When you are here, we may together purchase a trawler in the town of Portsmouth. Send me news and greet all my friends there, my mother, and all soskend.

  Your cousin and servant unto death, Torwad Holde

  May God forgive me, but I confess that I have truly hated the words of Torwad Holde’s letter and even the man himself, and I do so wish that this cursed letter had never come into our house. It was an evil missive indeed that stole my husband’s common sense, that took us from our homeland, and that eventuated in that terrible night of 5 March. Would that this letter, with its stories I could not credit, this letter that bore with its envelope strange and frightening stamps, this letter with its tales so magical I knew they must be lies, been dropped into the Atlantic Ocean during its transit from America to Norway.

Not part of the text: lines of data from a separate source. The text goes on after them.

/-- Checks 10 and 11 and the effect, for a target of 1 to 4 (R29, R32, R33, R360). -/
def enterMode (h : Hdr) (b mode : Nat) (s : State) : Res :=
  if entryOk s b mode = false then refuse stSafetyRefused s
  else if mode = 1 then
    let s1 := enterService b s
    doneWith (modeReply s1 b) s1
  else if shutterTest s b = false then ⟨stSafetyRefused, [], none, shutterFails b s⟩
  else
    let s1 := shutterPasses b s
    match checkEleven s1 b mode with
    | .error s2 => ⟨stNoResource, [], none, s2⟩
    | .ok (g, a) =>
      let s2 := enterWorking b mode g a s1
      ⟨stAccepted, modeReply s2 b, none, beginRun 0x0201 h.seq b s2⟩

/-- Checks 5 to 11 of R29, ahead of which a seal or a reaction of this beat refuses the command (R37, R149). A SHUTDOWN that runs refuses every target but
SEALED, also the present mode (R424). -/
def setModeChecks (h : Hdr) (b mode style : Nat) (s : State) : Res :=
  let up := decide (mode ≠ 0)
  if s.now < (s.br b).refuseTill then refuse stSafetyRefused s
  else if up && !cfgOk s b then refuse stBadParam s
  else if up && (decide (s.rd R.ID_STATUS.OPT_SRC = 3) || s.flag R.ID_STATUS.MIN_SERVICE) then refuse stNoResource s
  else if up && s.flag R.RS_STATUS.SHUTDOWN then refuse stWrongMode s
  else if mode = modeOf s b then doneWith (modeReply s b) s
  else if tableAdmits (modeOf s b) mode = false ∨ (up && !kindPermits (kindOf s b) mode) = true then
    refuse stWrongMode s
  else if up && decide (stepOf s b ≠ 0) then refuse stBusy s
  else if mode = 0 then setSealed h b style s
  else enterMode h b mode s

/-- SET_MODE (R29). Check 4 asks modes 2 to 4 for authentication. -/
def setModeBody (h : Hdr) (b mode style : Nat) (s : State) : Res :=
  if 3 < b ∨ 7 < mode ∨ (mode = 0 ∧ 1 < style) ∨ mode = 6 ∨ mode = 7 then recordModeRefusal b mode (refuse stBadParam s)
  else if mode = 5 then recordModeRefusal b mode (refuse stWrongMode s)
  else if 2 ≤ mode then
    recordModeRefusal b mode
      (withAuth h 0x0201 (le 1 b ++ le 1 mode ++ le 1 style) .any s (setModeChecks h b mode style))
  else recordModeRefusal b mode (setModeChecks h b mode style s)

def execSetMode (h : Hdr) (bridge mode style : Nat) (s : State) : Host.Outcome State Fault Refusal :=
  .next (acceptCmd h 0x0201 (le 1 bridge ++ le 1 mode ++ le 1 style) (setModeBody h bridge mode style) s)

/-- GET_MODE (R331). -/
def getModeBody (b : Nat) (s : State) : Res :=
  if 3 < b then refuse stBadParam s
  else doneWith (modeReply s b ++ le 1 (s.rd R.BR_REASON.SEAL_REASON b)) s

def execGetMode (h : Hdr) (bridge : Nat) (s : State) : Host.Outcome State Fault Refusal :=
  .next (acceptCmd h 0x0203 (le 1 bridge) (getModeBody bridge) s)

/-! ### The steps (R35, R124, R125) -/

/-- The bridge reaches STEP 0 of the mode a SET_MODE asked for: the command ends (R321). -/
def reachRun (b mode : Nat) (s : State) : State :=
  let s1 := if modeOf s b = mode then setStep b 0 s else changeMode b mode 0 s
  endRun 0x0201 b 1 s1

/-- The end condition of the present step holds (R124). -/
def stepEnds (s : State) (b : Nat) : Bool :=
  let x := s.br b
  match stepOf s b with
  | 1 => konAgrees s b
  | 2 => decide (x.due ≤ s.now)
  | 3 => x.inBand
  | 4 => x.inBand && (match x.holdAt with | some t => decide (t + 200 * tMs ≤ s.now) | none => false)
  | 5 => x.syncOk
  | _ => false

/-- The next step begins (R25, R124, R125): HOLD counts from zero, and RAMP keeps its first beat. -/
def nextStep (b : Nat) (s : State) : State :=
  let x := s.br b
  match modeOf s b, stepOf s b with
  | 2, 1 => reachRun b 2 s
  | 3, 2 => setStep b 1 (s.setBr b { x with due := 0 })
  | 3, 1 => setStep b 3 (s.setBr b { x with inBand := false, back := false, rampAt := some s.now })
  | 3, 3 => setStep b 4 (s.setBr b { x with inBand := false, holdAt := none })
  | 3, 4 => reachRun b 4 (s.setBr b { x with inBand := false, holdAt := none, rampAt := none })
  | 4, 5 => setStep b 1 (s.setBr b { x with syncOk := false })
  | 4, 1 => reachRun b 4 s
  | _, _ => s

/-- The step of a bridge ends in the present beat: the next one begins at the beat boundary that follows (R35, R124), at once where
no graph is placed. -/
def endStep (b : Nat) (s : State) : State :=
  if (s.br b).placed.isSome then s.setBr b { s.br b with stepOver := true } else nextStep b s

/-- The time of the present step has run out. Where a beat runs, its end decides: an end condition that holds in it goes first
(R124); where none runs the bridge seals at once unless the end condition holds. -/
def failStep (b reason : Nat) (s : State) : State :=
  if (s.br b).placed.isSome then s.setBr b { s.br b with failDue := some reason }
  else if stepEnds s b then s
  else sealFor b reason s

/-- A beat boundary (R35, R124): the next step begins where the end condition has held in the beat that ends; otherwise a step whose
time has run out seals the bridge. -/
def settleStep (b : Nat) (s : State) : State :=
  if (s.br b).stepOver ∨ stepEnds s b then nextStep b s
  else match (s.br b).failDue with
    | some r => sealFor b r s
    | none => s

/-- STEP_ADVANCE: the end condition of the step holds, so the step ends with this beat (R124). -/
def stepAdvance (b : Nat) (s : State) : State := if b < 4 ∧ stepEnds s b then endStep b s else s

def execStepAdvance (bridge : Nat) (s : State) : Host.Outcome State Fault Refusal := .next (stepAdvance bridge s)

/-- BUS_CHECK_WAIT_EXPIRY: 200 ms and the drawn wait have passed with every sample below DEAD_V (R26); the next step begins at
the following beat boundary. -/
def busCheckWaitExpiry (b : Nat) (s : State) : State :=
  if b < 4 ∧ modeOf s b = 3 ∧ stepOf s b = 2 then endStep b (reachTime (s.br b).due s) else s

def execBusCheckWaitExpiry (bridge : Nat) (s : State) : Host.Outcome State Fault Refusal :=
  .next (busCheckWaitExpiry bridge s)

/-- The end of KON_WAIT from the entry into the step. -/
def konWaitEnd (s : State) (b : Nat) : Nat := (s.br b).stepAt + s.rd R.BR_TIMES.KON_WAIT b * 10 * tMs

/-- KON_WAIT_EXPIRY: in CONTACTOR the bridge seals with reason 12 unless the readback agrees in that beat (R124); in SYNC the next
strobe judges the isolation of the motor (R35). -/
def konWaitExpiry (b : Nat) (s : State) : State :=
  if 3 < b then s
  else if stepOf s b = 1 then failStep b 12 (reachTime (konWaitEnd s b) s)
  else if modeOf s b = 4 ∧ stepOf s b = 5 then
    reachTime (konWaitEnd s b) s
  else s
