-- ==== Sys2Proof/Machine/Measurement.lean ====
section
/-! DEFINITION. Conversions (R251 to R259, R264, R454), twin comparisons (R265, R266) and system calibration
(R270 to R274). -/

namespace Sys2Proof.Machine

open Sys2Proof

/-! ### Triggers (R256 to R258) -/

/-- TRIG_EDGE selects carrier edge `h`: 1 peaks, 2 valleys, 3 both (R215). -/
def trigEdge (sel h : Nat) : Bool := if h % 2 = 1 then decide (sel % 2 = 1) else decide (2 ≤ sel)

/-- The triggers of leg `n` of bridge `b` about the present carrier period, ticks: TRIG_DLY after the selected edges of the leg's
own carrier, as the present period puts those to come (R195, R215). -/
def legTriggers (s : State) (b n : Nat) : List Nat :=
  let from_ := 2 * (s.br b).valN - 2
  ((List.range 10).filter (fun i => decide (2 ≤ from_ + i) && trigEdge (s.rd R.SH_ADC.TRIG_EDGE n) (from_ + i))).map (fun i =>
    tickOf (64 * edgeTick s b (from_ + i) + phaseOfs s b n) + s.rd R.SH_ADC.TRIG_DLY n)

/-- The tick of the trigger that comes to converter `c`: the first one from here on that has not come yet. With TRIG_LEG 0xFF
triggers come every 100 µs on the timebase; a leg issues them while it belongs to a bridge with a valid configuration
(R215, R256). -/
def triggerTick (s : State) (c : Nat) : Option Nat :=
  let fresh := fun (t : Nat) => decide (s.now ≤ t) && decide ((s.conv c).trigAt ≠ some t)
  let n := s.rd R.CV_CFG.TRIG_LEG c
  if n = 0xFF then
    let t := (s.now + 39999) / 40000 * 40000
    some (if fresh t then t else t + 40000)
  else
    match convOwner s c with
    | none => none
    | some b =>
      if s.rd R.SH_ADC.TRIG_EDGE n = 0 ∨ presentPer s b = 0 then none
      else some (((legTriggers s b n).find? fresh).getD s.now)

/-- A list runs on converter `c`: a slot is still to come of the list as it now stands (R256). -/
def listRuns (s : State) (c : Nat) : Bool :=
  match (s.conv c).slot with | some k => decide (k < (slotList s c).length) | none => false

/-- CONVERTER_TRIGGER: a sequenced converter starts its list; during a running list the trigger is ignored (R258). -/
def converterTrigger (c : Nat) (s : State) : State :=
  if 15 < c ∨ convLive s c = false ∨ isContinuous s c ∨ slotList s c = [] then s
  else
    match triggerTick s c with
    | none => s
    | some t =>
      let s1 := reachTime t s
      if listRuns s c then (s1.setConv c { s.conv c with trigAt := some t }).countUp R.CV_CNT.OVERLAP c
      else s1.setConv c { s.conv c with slot := some 0, trig := t, trigAt := some t }

def execConverterTrigger (conv : Nat) (s : State) : Host.Outcome State Fault Refusal := .next (converterTrigger conv s)

/-! ### Calibrated samples (R252, R264) -/

/-- The calibrated sample before saturation (R252), rounded once under R83. -/
def calibrated (ofs gain raw : Int) : Int := roundHalfUp ((gain : Rat) * (16 * raw - ofs : Int) / (16 * 2 ^ 30))

/-- A code held to the Q15 range. -/
def holdQ15 (y : Int) : Int := clampInt (-32768) 32767 y

/-- WC_OUT of input `n` at a calibrated sample (R264). -/
def windowOut (s : State) (n : Nat) (y : Int) : Bool :=
  decide (y < toSigned 16 (s.rd R.IN_WC.WC_LO n)) || decide (toSigned 16 (s.rd R.IN_WC.WC_HI n) < y)

/-- The window comparator of input `n` at a calibrated result (R264). -/
def windowCompare (n : Nat) (y : Int) (s : State) : State :=
  let out := windowOut s n y
  let s1 := s.wr R.IN_STATUS.WC_OUT n (b2n out)
  if out && !s.flag R.IN_STATUS.WC_OUT n then s1.countUp R.IN_CNT.WC_CNT n else s1

/-- A result enters the average that runs on its input (R272): results of sequenced converters, up to N and within 10 s. -/
def averageTake (c n : Nat) (raw : Int) (s : State) : State :=
  if isContinuous s c then s
  else
    let take := fun (r : CalRun) => if r.n ≤ r.got ∨ r.start + 10 * tSec < s.now then r else { r with
      got := r.got + 1, sum := r.sum + raw
      lo := if r.got = 0 then raw else min r.lo raw
      hi := if r.got = 0 then raw else max r.hi raw
      clip := r.clip || decide (raw = 32767) || decide (raw = -32768) }
    { s with cal := { s.cal with runs := s.cal.runs.map (fun e => if e.1 = n then (e.1, take e.2) else e) } }

/-- OFS and GAIN of input `n` for a conversion sampled at `t`: those in force before a store of that tick or a later one (R275). -/
def calPair (s : State) (n t : Nat) : Nat × Nat :=
  match (s.cal.old.find? (fun e => e.1 = n)).filter (fun e => decide (t ≤ e.2.1)) with
  | some e => e.2.2
  | none => (s.rd R.IN_OFS.OFS n, s.rd R.IN_GAIN.GAIN n)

  But I digress. Even with the distance of thirty-one years, it is possible for me to become overwrought, knowing as I do what came later, what was to follow, and how this letter led us to our doom. Yet even in a state of distress, I must admit to understanding that a mere piece of paper can not be the instrument of one’s undoing. In John, my husband, there was a yearning for adventure, for more than was his lot in Laurvig, desires I did not share with him, so content was I to be still near my family. And also, I must confess, there had been that summer, in the Skaggerak and even in the Kristianiafjord, a fish plague that had greatly lessened the number of mackerel available to the fisher folk, and though not a consequence of this, but rather as a result of the importation of fish from Denmark, a simultaneous lowering of the price of herring in Kristiania, which caused my husband, in a more practical manner, to look toward new fishing grounds.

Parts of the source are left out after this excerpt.